Исследования, посвященные функциональному разнообразию, традиционно обращаются к так называемым функциональным признакам, т.е. к таким признакам, которые каким-то образом должны быть связаны с экосистемными процессами, как их понимал D. Tilman (см. [24]). Например, считается, что такие признаки должны быть связаны с первичной продуктивностью или биогенным распадом органического вещества, динамикой питательных веществ и т.п. Более того, было предложено разделять функциональные признаки на признаки влияния (functional effect traits), т.е. те, через которые организмы оказывают влияние на экосистемные процессы, и признаки ответа (functional response traits), т.е. те, через которые организмы реагируют на изменение среды [17, 53]. Однако на экосистемные процессы признаки сами по себе не влияют. Влияние оказывают организмы, которые являются их носителями. Поэтому признаки всего лишь характеризуют деятельность своего носителя. Они являются продуктом приспособления организма в ходе эволюции к меняющимся условиям обитания, и поэтому все они – функциональные. При этом через какие-то признаки организм действительно может прямо воздействовать на экосистемные процессы (например, через признаки роющих конечностей у животных), но в основном признаки являются маркерами экологической роли организма, и они могут быть одновременно и признаками влияния, и признаками ответа. Лишь в ходе исследования можно выяснить, какие это признаки. Предложенная техника позволяет провести изучение с точки зрения их связи с функциональным разнообразием.
Полученные значения tC свидетельствуют о том, что из рассмотренных признаков лишь длина хвоста вносит положительный вклад в функциональное разнообразие: наибольший вклад имеют грызуны пойменного луга, наименьший – берегового сообщества. Длина хвоста маркирует грызунов двух семейств. Семейство Muridae составляют преимущественно семеноядные длиннохвостые зверьки, приспособленные к полудревесному образу жизни [54, 55]. Для этих грызунов характерна сезонность в питании с переходами от поедания семян к потреблению зеленых частей растений. Подсемейство Arvicolinae семейства Cricetidae составляют короткохвостые норовые животные со смещением питания в сторону зеленоядности. У них зеленые части растений являются почти постоянным компонентом пищи (более семеноядная рыжая полевка в зимнее время переходит на поедание побегов и коры кустарников). Поэтому признак длины хвоста можно рассматривать как функциональный признак ответа в традиционном понимании. Три рассмотренных сообщества грызунов различаются по структуре питания, которая отражает различия в структуре растительности биотопов.
D. Schmera et al. [56] указывают на важность оценки вклада видов в функциональное разнообразие, особенно в отношении их значения для природоохранного применения.
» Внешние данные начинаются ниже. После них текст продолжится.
/-- The NVMe controllers: enabling makes the admin queues, unless the Peck is DISABLED (R418), and reset and the fences of PF1 clear the controller
(R421); the queue commands create and delete queues under the standard's checks; Identify answers a namespace's size, log page 4 the changed
namespaces, Abort what is held, and Set and Get Features what R419 lists; asynchronous event requests are held until an event is there; Flush,
Write, Read, Write Zeroes and Dataset Management act on the volume of their namespace and are refused out of range, and device statuses are answered
in the terms of R420; a completion entry takes the next slot of its queue with its phase bit, waits while the queue is full, and the queue's head
doorbell is taken (R2, R418). -/
def Obligations.NvmeCommands : Prop :=
  (∀ (p : Fin 256) (a c : Word) (m n : Nat) (s : State), Ready s → nvExists s p.val = true → (s.nvme p.val).en = false →
    ((s.peck p.val).state = .disabled → exec (.nvmeControllerEnable p a c m n) s = .next (s.setNvme p.val { s.nvme p.val with cfs := true })) ∧
    ((s.peck p.val).state ≠ .disabled → 2 ≤ m → m ≤ 4096 → 2 ≤ n → n ≤ 4096 →
      exec (.nvmeControllerEnable p a c m n) s = .next (s.setNvme p.val (({ Nvme.reset with en := true }.setSq 0 ⟨a, m, 0, 0⟩).setCq 0 ⟨c, n, 0, true, 0, 0, []⟩)))) ∧
  (∀ (p : Fin 256) (a c : Word) (m n : Nat) (s : State), nvExists s p.val = false ∨ (s.nvme p.val).en = true ∨ s.phase ≠ 2 →
    exec (.nvmeControllerEnable p a c m n) s = .next s) ∧
  (∀ (p : Fin 256) (s : State), nvExists s p.val = false → exec (.nvmeControllerReset p) s = .next s ∧
    (∀ flr ∈ [true, false], exec (.pf1Fence p flr) s = .next s)) ∧
  (∀ (p : Fin 256) (s : State), nvExists s p.val = true → Quiet s → s.vreqs = [] →
    exec (.nvmeControllerReset p) s = .next { s with nvmes := tblErase s.nvmes p.val } ∧
    exec (.pf1Fence p true) s = .next ({ s with nvmes := tblErase s.nvmes p.val }.setFn (nvFn s p.val) { Fn.reset with
      enabled := (s.fn (nvFn s p.val)).enabled }) ∧
    exec (.pf1Fence p false) s = .next ({ s with nvmes := tblErase s.nvmes p.val }.setFn (nvFn s p.val) { s.fn (nvFn s p.val) with bme := false })) ∧
  (∀ (p : Fin 256) (cid q vec : BitVec 16) (size : Nat) (base : Word) (contig ien : Bool) (sq : NvSq) (s u : State), Taken s u p.val 0 sq →
    (p.val = 0 ∨ q = 0 ∨ 16 < q.toNat ∨ ((u.nvme p.val).cq q.toNat).isSome = true →
      exec (.nvmeCreateIoCq p cid q size base contig ien vec) s = .next (nvDone u p.val 0 cid.toNat 0 (1, 1))) ∧
    (p.val ≠ 0 → 1 ≤ q.toNat → q.toNat ≤ 16 → (u.nvme p.val).cq q.toNat = none → 2 ≤ size → size ≤ 4096 → contig = true → vec.toNat < 17 →
      exec (.nvmeCreateIoCq p cid q size base contig ien vec) s = .next (
        nvDone (u.setNvme p.val ((u.nvme p.val).setCq q.toNat ⟨base, size, vec.toNat, ien, 0, 0, []⟩)) p.val 0 cid.toNat 0 (0, 0)))) ∧
  (∀ (p : Fin 256) (cid q cq : BitVec 16) (size : Nat) (base : Word) (contig : Bool) (sq : NvSq) (s u : State), Taken s u p.val 0 sq →
    (p.val = 0 ∨ q = 0 ∨ 16 < q.toNat ∨ ((u.nvme p.val).sq q.toNat).isSome = true →
      exec (.nvmeCreateIoSq p cid q size base contig cq) s = .next (nvDone u p.val 0 cid.toNat 0 (1, 1))) ∧
    (p.val ≠ 0 → 1 ≤ q.toNat → q.toNat ≤ 16 → (u.nvme p.val).sq q.toNat = none → 2 ≤ size → size ≤ 4096 →
      (cq = 0 ∨ (u.nvme p.val).cq cq.toNat = none → exec (.nvmeCreateIoSq p cid q size base contig cq) s = .next (nvDone u p.val 0 cid.toNat 0 (1, 0))) ∧
      (cq ≠ 0 → ((u.nvme p.val).cq cq.toNat).isSome = true → contig = true →
        exec (.nvmeCreateIoSq p cid q size base contig cq) s = .next (
          nvDone (u.setNvme p.val ((u.nvme p.val).setSq q.toNat ⟨base, size, cq.toNat, 0⟩)) p.val 0 cid.toNat 0 (0, 0))))) ∧
  (∀ (p : Fin 256) (cid q : BitVec 16) (sq : NvSq) (s u : State), Taken s u p.val 0 sq →
    (q = 0 ∨ (u.nvme p.val).sq q.toNat = none → exec (.nvmeDeleteIoSq p cid q) s = .next (nvDone u p.val 0 cid.toNat 0 (1, 1))) ∧
    (q ≠ 0 → ((u.nvme p.val).sq q.toNat).isSome = true → (u.nvme p.val).cmds = [] → exec (.nvmeDeleteIoSq p cid q) s = .next (
      nvDone (u.setNvme p.val { u.nvme p.val with sqs := tblErase (u.nvme p.val).sqs q.toNat }) p.val 0 cid.toNat 0 (0, 0)))) ∧
  (∀ (p : Fin 256) (cid q : BitVec 16) (sq : NvSq) (s u : State), Taken s u p.val 0 sq →
    (q = 0 ∨ (u.nvme p.val).cq q.toNat = none → exec (.nvmeDeleteIoCq p cid q) s = .next (nvDone u p.val 0 cid.toNat 0 (1, 1))) ∧
    (q ≠ 0 → ((u.nvme p.val).cq q.toNat).isSome = true → (∃ e ∈ (u.nvme p.val).sqs, e.2.cq = q.toNat) →
      exec (.nvmeDeleteIoCq p cid q) s = .next (nvDone u p.val 0 cid.toNat 0 (1, 0x0C))) ∧
    (q ≠ 0 → ((u.nvme p.val).cq q.toNat).isSome = true → (∀ e ∈ (u.nvme p.val).sqs, e.2.cq ≠ q.toNat) →
      exec (.nvmeDeleteIoCq p cid q) s = .next (
        nvDone (u.setNvme p.val { u.nvme p.val with cqs := tblErase (u.nvme p.val).cqs q.toNat }) p.val 0 cid.toNat 0 (0, 0)))) ∧
  (∀ (p : Fin 256) (cid : BitVec 16) (cns : BitVec 8) (nsid : BitVec 32) (prp : List Word) (st : NvSt) (bs : List Byte) (sq : NvSq) (s u : State),
    Taken s u p.val 0 sq → nvIdentify u p.val cns.toNat nsid.toNat = (st, bs) →
    exec (.nvmeIdentify p cid cns nsid prp) s = .next (nvDone (if st = (0, 0) then nvWrite u p.val prp 0 bs else u) p.val 0 cid.toNat 0 st)) ∧
  (∀ (p n : Nat) (s : State), n = 0 ∨ 1024 < n → (nvIdentify s p 0 n).1 = (0, 0x0B)) ∧
  (∀ (p n : Nat) (s : State), 1 ≤ n → n ≤ 1024 → (nvActive s p).contains n = true →
    (nvIdentify s p 0 n).1 = (0, 0) ∧ (nvIdentify s p 0 n).2.length = 4096 ∧ (nvIdentify s p 0 n).2.take 8 = bytesOf 8 (volBlocks s (n - 1))) ∧
  (∀ (p : Fin 256) (cid : BitVec 16) (dw off : Nat) (retain : Bool) (prp : List Word) (sq : NvSq) (s u : State), Taken s u p.val 0 sq →
    let v := nvWrite u p.val prp 0 (((nvList (u.nvme p.val).changed).drop off).take (min (dw * 4) (512 * 4096)))
    exec (.nvmeGetLogPage p cid 4 dw off retain prp) s = .next (
      nvDone (if retain then v else v.setNvme p.val { u.nvme p.val with changed := [] }) p.val 0 cid.toNat 0 (0, 0))) ∧
  (∀ (p : Fin 256) (cid : BitVec 16) (lid : BitVec 8) (dw off : Nat) (retain : Bool) (prp : List Word) (sq : NvSq) (s u : State), Taken s u p.val 0 sq →
    lid ≠ 1 → lid ≠ 2 → lid ≠ 4 → exec (.nvmeGetLogPage p cid lid dw off retain prp) s = .next (nvDone u p.val 0 cid.toNat 0 (0, 2))) ∧
  (∀ (p : Fin 256) (cid q target : BitVec 16) (sq : NvSq) (s u : State), Taken s u p.val 0 sq →
    (q ≠ 0 ∨ (u.nvme p.val).aers.contains target.toNat = false →
      exec (.nvmeAbort p cid q target) s = .next (nvDone u p.val 0 cid.toNat 1 (0, 0))) ∧
    (q = 0 → (u.nvme p.val).aers.contains target.toNat = true → exec (.nvmeAbort p cid q target) s = .next (
      nvDone (nvDone (u.setNvme p.val { u.nvme p.val with aers := (u.nvme p.val).aers.erase target.toNat }) p.val 0 target.toNat 0 (0, 7))
        p.val 0 cid.toNat 0 (0, 0)))) ∧
  (∀ (p : Fin 256) (cid : BitVec 16) (fid : BitVec 8) (v : BitVec 32) (sq : NvSq) (s u : State), Taken s u p.val 0 sq →
    (fid.toNat ∉ [1, 2, 7, 8, 11] ∨ (fid = 2 ∧ v.toNat % 32 ≠ 0) → exec (.nvmeSetFeatures p cid fid v) s = .next (nvDone u p.val 0 cid.toNat 0 (0, 2))) ∧
    (fid = 7 → exec (.nvmeGetFeatures p cid fid) s = .next (nvDone u p.val 0 cid.toNat 0xF000F (0, 0))) ∧
    (fid = 7 → v.toNat % 65536 ≠ 65535 → v.toNat / 65536 ≠ 65535 → exec (.nvmeSetFeatures p cid fid v) s = .next (
      if (u.nvme p.val).sqs.any (fun e => e.1 != 0) = true ∨ (u.nvme p.val).cqs.any (fun e => e.1 != 0) = true then
        nvDone u p.val 0 cid.toNat 0 (0, 0x0C)
      else nvDone u p.val 0 cid.toNat 0xF000F (0, 0))) ∧
    (fid.toNat ∈ [1, 2, 8, 11] → exec (.nvmeGetFeatures p cid fid) s = .next (
      nvDone u p.val 0 cid.toNat (tblGet 0 (u.nvme p.val).feats fid.toNat) (0, 0))) ∧
    (fid.toNat ∈ [1, 8, 11] → exec (.nvmeSetFeatures p cid fid v) s = .next (
      nvDone (u.setNvme p.val { u.nvme p.val with feats := tblSet 0 (u.nvme p.val).feats fid.toNat v.toNat }) p.val 0 cid.toNat 0 (0, 0)))) ∧
  (∀ (p : Fin 256) (cid : BitVec 16) (sq : NvSq) (s u : State), Taken s u p.val 0 sq → (u.nvme p.val).event = false →
    exec (.nvmeAsyncEventRequest p cid) s = .next (u.setNvme p.val { u.nvme p.val with aers := (u.nvme p.val).aers ++ [cid.toNat] })) ∧
  (∀ (p : Fin 256) (cid : BitVec 16) (sq : NvSq) (s u : State), Taken s u p.val 0 sq → (u.nvme p.val).event = true → (u.nvme p.val).aers = [] →
    exec (.nvmeAsyncEventRequest p cid) s = .next (
      nvDone (u.setNvme p.val { u.nvme p.val with event := false }) p.val 0 cid.toNat (2 + 4 * 65536) (0, 0))) ∧
  (∀ (p : Fin 256) (q cid : BitVec 16) (nsid : BitVec 32) (sq : NvSq) (s u : State), q ≠ 0 → Taken s u p.val q.toNat sq →
    (nsid ≠ 0xFFFFFFFF#32 → (nvActive u p.val).contains nsid.toNat = false →
      exec (.nvmeFlush p q cid nsid) s = .next (nvDone u p.val q.toNat cid.toNat 0 (0, 0x0B))) ∧
    (nsid = 0xFFFFFFFF#32 ∨ (nvActive u p.val).contains nsid.toNat = true → (u.nvme p.val).cmds = [] → exec (.nvmeFlush p q cid nsid) s = .next (
      nvDone (u.setNvme p.val { u.nvme p.val with next := (u.nvme p.val).next + 1 }) p.val q.toNat cid.toNat 0 (0, 0)))) ∧
  (∀ (p : Fin 256) (q cid k : BitVec 16) (nsid : BitVec 32) (b : Word) (data : List Byte) (sq : NvSq) (s u : State), q ≠ 0 → Taken s u p.val q.toNat sq →
    data.length = (k.toNat + 1) * 4096 →
    exec (.nvmeWrite p q cid nsid b k data stOk) s = .next (settleAll (
      if 512 < k.toNat + 1 then nvDone u p.val q.toNat cid.toNat 0 (0, 2)
      else nvRun u p.val q.toNat cid.toNat nsid.toNat .write [(b.toNat, k.toNat + 1)] [] data))) ∧
  (∀ (p : Fin 256) (q cid k : BitVec 16) (nsid : BitVec 32) (b : Word) (data : List Byte) (sq : NvSq) (s u : State), q ≠ 0 → Taken s u p.val q.toNat sq →
    k.toNat + 1 ≤ 512 → exec (.nvmeWrite p q cid nsid b k data stFenced) s = .next (settleAll (nvDone u p.val q.toNat cid.toNat 0 (0, 6))) ∧
      exec (.nvmeWrite p q cid nsid b k data stStorMedia) s = .next (settleAll (nvDone u p.val q.toNat cid.toNat 0 (2, 0x80)))) ∧
  (∀ (p : Fin 256) (q cid k : BitVec 16) (nsid : BitVec 32) (b : Word) (prp : List Word) (sq : NvSq) (s u : State), q ≠ 0 → Taken s u p.val q.toNat sq →
    exec (.nvmeRead p q cid nsid b k prp) s = .next (settleAll (
      if 512 < k.toNat + 1 then nvDone u p.val q.toNat cid.toNat 0 (0, 2)
      else nvRun u p.val q.toNat cid.toNat nsid.toNat .read [(b.toNat, k.toNat + 1)] prp [])) ∧
    exec (.nvmeWriteZeroes p q cid nsid b k) s = .next (settleAll (
      nvRun u p.val q.toNat cid.toNat nsid.toNat .zeroes [(b.toNat, k.toNat + 1)] [] []))) ∧
  (∀ (p : Fin 256) (q cid : BitVec 16) (nsid : BitVec 32) (ad : Bool) (rs : List (Nat × Nat)) (sq : NvSq) (s u : State), q ≠ 0 →
    Taken s u p.val q.toNat sq → exec (.nvmeDatasetManagement p q cid nsid ad rs stOk) s = .next (settleAll (
      if 256 < rs.length then nvDone u p.val q.toNat cid.toNat 0 (0, 2)
      else nvRun u p.val q.toNat cid.toNat nsid.toNat .dealloc (if ad then rs else []) [] [])) ∧
    exec (.nvmeDatasetManagement p q cid nsid ad rs stFenced) s = .next (settleAll (nvDone u p.val q.toNat cid.toNat 0 (0, 6)))) ∧
  (∀ (p q cid n : Nat) (kind : VKind) (rs : List (Nat × Nat)) (prp : List Word) (data : List Byte) (s : State),
    (n = 0 ∨ 1024 < n ∨ volEn s (n - 1) = false ∨ volPeck s (n - 1) ≠ p → nvRun s p q cid n kind rs prp data = nvDone s p q cid 0 (0, 0x0B)) ∧
    (1 ≤ n → n ≤ 1024 → volEn s (n - 1) = true → volPeck s (n - 1) = p → (∃ r ∈ rs, volBlocks s (n - 1) < r.1 + r.2) →
      nvRun s p q cid n kind rs prp data = nvDone s p q cid 0 (0, 0x80))) ∧
  (∀ (p q cid n b k : Nat) (kind : VKind) (prp : List Word) (data : List Byte) (s : State), 1 ≤ n → n ≤ 1024 → volEn s (n - 1) = true →
    volPeck s (n - 1) = p → 1 ≤ k → k ≤ 16 → b + k ≤ volBlocks s (n - 1) →
    nvRun s p q cid n kind [(b, k)] prp data = vreqAdd (nvAdd s p q cid (kind != .read) false prp 1) (n - 1) kind b k (data.take (k * 4096)) (.nvme p q cid) 0 false) ∧
  (∀ (p : Fin 256) (q cid : BitVec 16) (field : Bool) (sq : NvSq) (s u : State), Taken s u p.val q.toNat sq →
    exec (.nvmeInvalidOpcode p q cid field) s = .next (nvDone u p.val q.toNat cid.toNat 0 (if field then (0, 2) else (0, 1)))) ∧
  (∀ (p q cid dw0 : Nat) (st : NvSt) (sq : NvSq) (cq : NvCq) (s : State), (s.nvme p).sq q = some sq → (s.nvme p).cq sq.cq = some cq → cq.ien = false →
    cq.held = [] → cq.tail - cq.head + 1 < cq.size →
    let a := cq.base + BitVec.ofNat 64 (cq.tail % cq.size * 16)
    let u := (s.setNvme p ((s.nvme p).setCq sq.cq { cq with tail := cq.tail + 1 })).logRange p a 16
    nvDone s p q cid dw0 st = { u with out := .hostWrite (nvFn u p) (u.rid (nvFn u p)) a (bytesOf 4 dw0 ++ bytesOf 4 0 ++ bytesOf 4 (sq.head + q * 65536) ++
      bytesOf 4 (cid % 65536 + (cq.tail / cq.size + 1) % 2 * 2 ^ 16 + st.2 * 2 ^ 17 + st.1 * 2 ^ 25)) false :: u.out }) ∧
  (∀ (p q cid dw0 : Nat) (st : NvSt) (sq : NvSq) (cq : NvCq) (s : State), (s.nvme p).sq q = some sq → (s.nvme p).cq sq.cq = some cq →
    cq.size ≤ cq.tail - cq.head + 1 → nvDone s p q cid dw0 st =
      s.setNvme p ((s.nvme p).setCq sq.cq { cq with held := cq.held ++ [⟨q, sq.head, cid, dw0, st.1, st.2⟩] })) ∧
  (∀ (f : Fin 512) (p q h : Nat) (cq : NvCq) (s : State), 256 ≤ f.val → nvOfFn s f.val = some p → (s.nvme p).cq q = some cq → cq.held = [] →
    cq.head = 0 → h ≤ cq.tail → h < cq.size → h < 65536 → nvReady s p = true →
    exec (.registerWrite f (0x1000 + 8 * q) .high (BitVec.ofNat 64 (h * 2 ^ 32)) false) s =
      .next (s.setNvme p ((s.nvme p).setCq q { cq with head := h })))
end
Полученные мной результаты обнаруживают линейное возрастание вклада вида в результате увеличения его уникальности. Так, после исключения выбросов (наблюдений, выходящих за пределы 95%-ных доверительных интервалов) совокупные данные из табл. 6 хорошо аппроксимировались с помощью линейной регрессии sCh = 4.79Dh + 0.02 (R2 = 0.75, F1,7 = 21.47, p = 0.002). Исключение составили обыкновенная полевка из пойменного луга, рыжая полевка и малая лесная мышь из берегового сообщества. Они продемонстрировали другое влияние на вклад вида – через сочетание высокого обилия с внутривидовой изменчивостью.
Вклады видов отражают структуру их влияния на функциональное разнообразие сообщества. К сожалению, не понятно, как ее толковать. В нагорной дубраве все виды имеют почти равные вклады. Наоборот, сильно неравные вклады вносят грызуны пойменного луга и берегового сообщества. При этом нельзя утверждать, что вклад связан с величиной какого-то ресурса. Возможно, накопление данных и новые исследования смогут внести ясность в вопрос интерпретации вклада. Вполне определенно можно лишь сказать, что для функционального разнообразия значение имеет морфологическое (и, следовательно, экологическое) своеобразие вида.
Я считаю, что при анализе лучше использовать непрерывные метрические признаки, которые в большей степени отражают связь между онтогенезом особи и средой ее обитания. Дискретные признаки менее “экологичны” и в значительной мере определяются филогенезом таксона. Поэтому в измерение функционального разнообразия они, скорее, будут вносить некоторый статистический “шум”, не относящийся к разнообразию экологических условий.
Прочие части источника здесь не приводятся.